What needs to be done: In the entries below, find the line with "theorem test_wf_offset : Instr.wf" and print exactly every line from there up to and including the line with "theorem test_wf_width : Instr.wf", with no other lines.

+++ Records for the exercise

-- ==== Sys2Proof/Tests/Slice0.lean ====
section
/-! SUPPORT. Tests of single steps on a small state, and for each statement with hypotheses a state and operands that meet
them. Expected values are worked out by hand from the rules that the comments cite. -/

namespace Sys2Proof.Tests

open Sys2Proof.Machine

set_option maxRecDepth 100000

/-! ### Well-formed commands: for each check, a command that it refuses -/

theorem test_wf_port : Instr.wf .zr1618 (.nop { host := 2 }) = false ∧ Instr.wf .zr3218 (.nop { host := 2 }) = true := by decide
theorem test_wf_link : Instr.wf .zr1618 (.fireMarker 16) = false ∧ Instr.wf .zr3218 (.fireMarker 16) = true := by decide
theorem test_wf_channel : Instr.wf .zr1618 (.scrubTransfer 1) = false ∧ Instr.wf .zr3218 (.scrubTransfer 1) = true := by decide
theorem test_wf_compressor : Instr.wf .zr1618 (.compressorDispatch 4 [] 0) = false ∧ Instr.wf .zr3218 (.compressorDispatch 4 [] 0) = true := by
  decide
theorem test_wf_cause : Instr.wf .zr3218 (.compressorFault 0 0 0) = false := by decide
theorem test_wf_domain : Instr.wf .zr1618 (.domainSwitch 4) = false ∧ Instr.wf .zr3218 (.domainSwitch 4) = true := by decide
theorem test_wf_source : Instr.wf .zr1618 (.eventRouteWrite 0 57 0) = false ∧
    Instr.wf .zr3218 (.eventRouteWrite 0 57 0) = true := by decide
theorem test_wf_offset : Instr.wf .zr3218 (.registerWrite 0 0x102 false 0) = false := by decide
theorem test_wf_width : Instr.wf .zr3218 (.registerWrite 0 0x104 false 0x100000000) = false := by decide
theorem test_wf_stream : Instr.wf .zr3218 (.compressorDispatch 0 [0] 9) = false ∧
    Instr.wf .zr3218 (.compressorDispatch 0 [0] 8) = true := by decide
theorem test_wf_staging : Instr.wf .zr3218 (.transferComplete 0 (some 8)) = false ∧
    Instr.wf .zr3218 (.transferComplete 0 (some 7)) = true := by decide
theorem test_wf_reading : Instr.wf .zr3218 (.temperPause 0 0 { sub0 := { eye := 65 } }) = false := by decide
theorem test_wf_slot_read : Instr.wf .zr3218 (.lineFrame 0 (.badDuring 0 2304)) = false := by decide
theorem test_wf_training : Instr.wf .zr3218 (.rankTrainingDone 0 0 (.fail .noResponse 0x400)) = false := by decide
theorem test_wf_boot : Instr.wf .zr3218 (.bootStart { slotA := { signed := true, ranksA := 5 } }) = false := by decide
theorem test_wf_access : Instr.wf .zr3218 (.barAccess 0 false 0x104 4) = false ∧
    Instr.wf .zr3218 (.barAccess 0 false 0x102 4) = true := by decide

/-! ### A small state in service -/

/-- A strip of one raw line in ashlar 0. -/
def rawStrip : Strip := { idx := 0, gen := 1, raw := true, lines := 1, words := 1, sealed := true, stride := 64 }

/-- A compressed strip without lines. -/
def openStrip : Strip := { idx := 1, gen := 1, words := 1 }

/-- A channel in service with two ranks, in slot 93 of a course of 600 slots that are all window slots. -/
def chan : Chan :=
  { st := .service, mts := 4800, from_ := 999900000
    banks := #v[{ entries := [entryWord 5 0 600 0 0 0 0 0 false], slots := 600 }, {}]
    ranks := #v[{ st := .inService, raaimt := 32, raammt := 96 }, { st := .spare, powerDown := true }, {}, {}] }

/-- A host with one command in a queue of four. -/
def host : HostRec :=
  { st := .attached, lastHb := 900000000
    queues := #v[{ enable := true, size := 4, sqTail := 1 }, { vector := 1 }, { vector := 2 }, { vector := 3 }] }
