-- ==== Sys2Proof/Certificates/Slice0/Obligations.lean ====
section
/-! DEFINITION. The statements about the model. `s.stepped i` (Safety.lean) is the state with the bookkeeping every completed step does
(keys latched, PC past the word, LAST_OP, MODE RUNNING, the outputs) and nothing else changed, so a result written as an update of it
is the instruction's completion, its result and its frame at once. That its outputs are the dirty bit of the row and the tone after the
instruction are the spec's own decisions D15 and D16, and that they stand in State is log 6. A Note under a statement names the spec's
own decisions and the log entries it rests on. -/

open Sys2Proof Sys2Proof.Machine

/-! ### Reset, decode and encode -/

/-- R154 (with R37, R153): the state after construction, MEM zero but for the machine's FONT.
Note: The values are the spec's own decisions D2, D3, D4 (log 5); that the machine's font is data in State, here the default one, is log 4. -/
def Obligations.ResetGivesEveryResetValue : Prop :=
  State.reset.AtReset State.reset.mem.font

/-- R154, R152, R142: a reset requested in any state, a faulted one too, sets every piece of the core's state to its reset value.
Note: Rests on the spec's own decisions D2, D4, D7 (log 5), and on log 4 (the font is data in State). -/
def Obligations.ResetRequestRestoresEveryResetValue : Prop :=
  ∀ s : State, ∃ t, perform .reset s = .next t ∧ t.AtReset s.mem.font ∧ t.mem.font = s.mem.font

/-- R69: words written out from the encodings decode to their instructions, one for each layout and family.
Note: Rests on the spec's own decision D9 (log 5). -/
def Obligations.WrittenWordsDecodeToTheirInstructions : Prop :=
  decode 0b0000000011100000 = .cls ∧ decode 0b0000000011101110 = .ret ∧ decode 0b0001101010111100 = .jp 0xABC ∧
  decode 0b0011001101000010 = .seImm 3 0x42 ∧ decode 0b0101000100100000 = .seReg 1 2 ∧
  decode 0b1000000100100100 = .addReg 1 2 ∧ decode 0b1000001101001110 = .shl 3 4 ∧
  decode 0b1100000100001111 = .rnd 1 0x0F ∧ decode 0b1010001011110000 = .ldI 0x2F0 ∧
  decode 0b1101000000010101 = .drw 0 1 5 ∧ decode 0b1110001010011110 = .skp 2 ∧ decode 0b1111001100001010 = .ldVxK 3 ∧
  decode 0b1111010100110011 = .ldB 5 ∧ decode 0b1111001001100101 = .ldLoad 2 ∧
  decode 0b0101000100100001 = .unrecognised 0x5121

/-- R66, R68, R69: the decoder reads back every instruction the encoder writes, every operand at every value.
Note: Rests on the spec's own decision D9 (log 5). -/
def Obligations.DecodeReadsBackEveryEncodedInstruction : Prop :=
  ∀ i : Instr, i.wf = true → decode (encode i) = i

++++++

Output for this exercise:
theorem test_wf_offset : Instr.wf .zr3218 (.registerWrite 0 0x102 false 0) = false := by decide
theorem test_wf_width : Instr.wf .zr3218 (.registerWrite 0 0x104 false 0x100000000) = false := by decide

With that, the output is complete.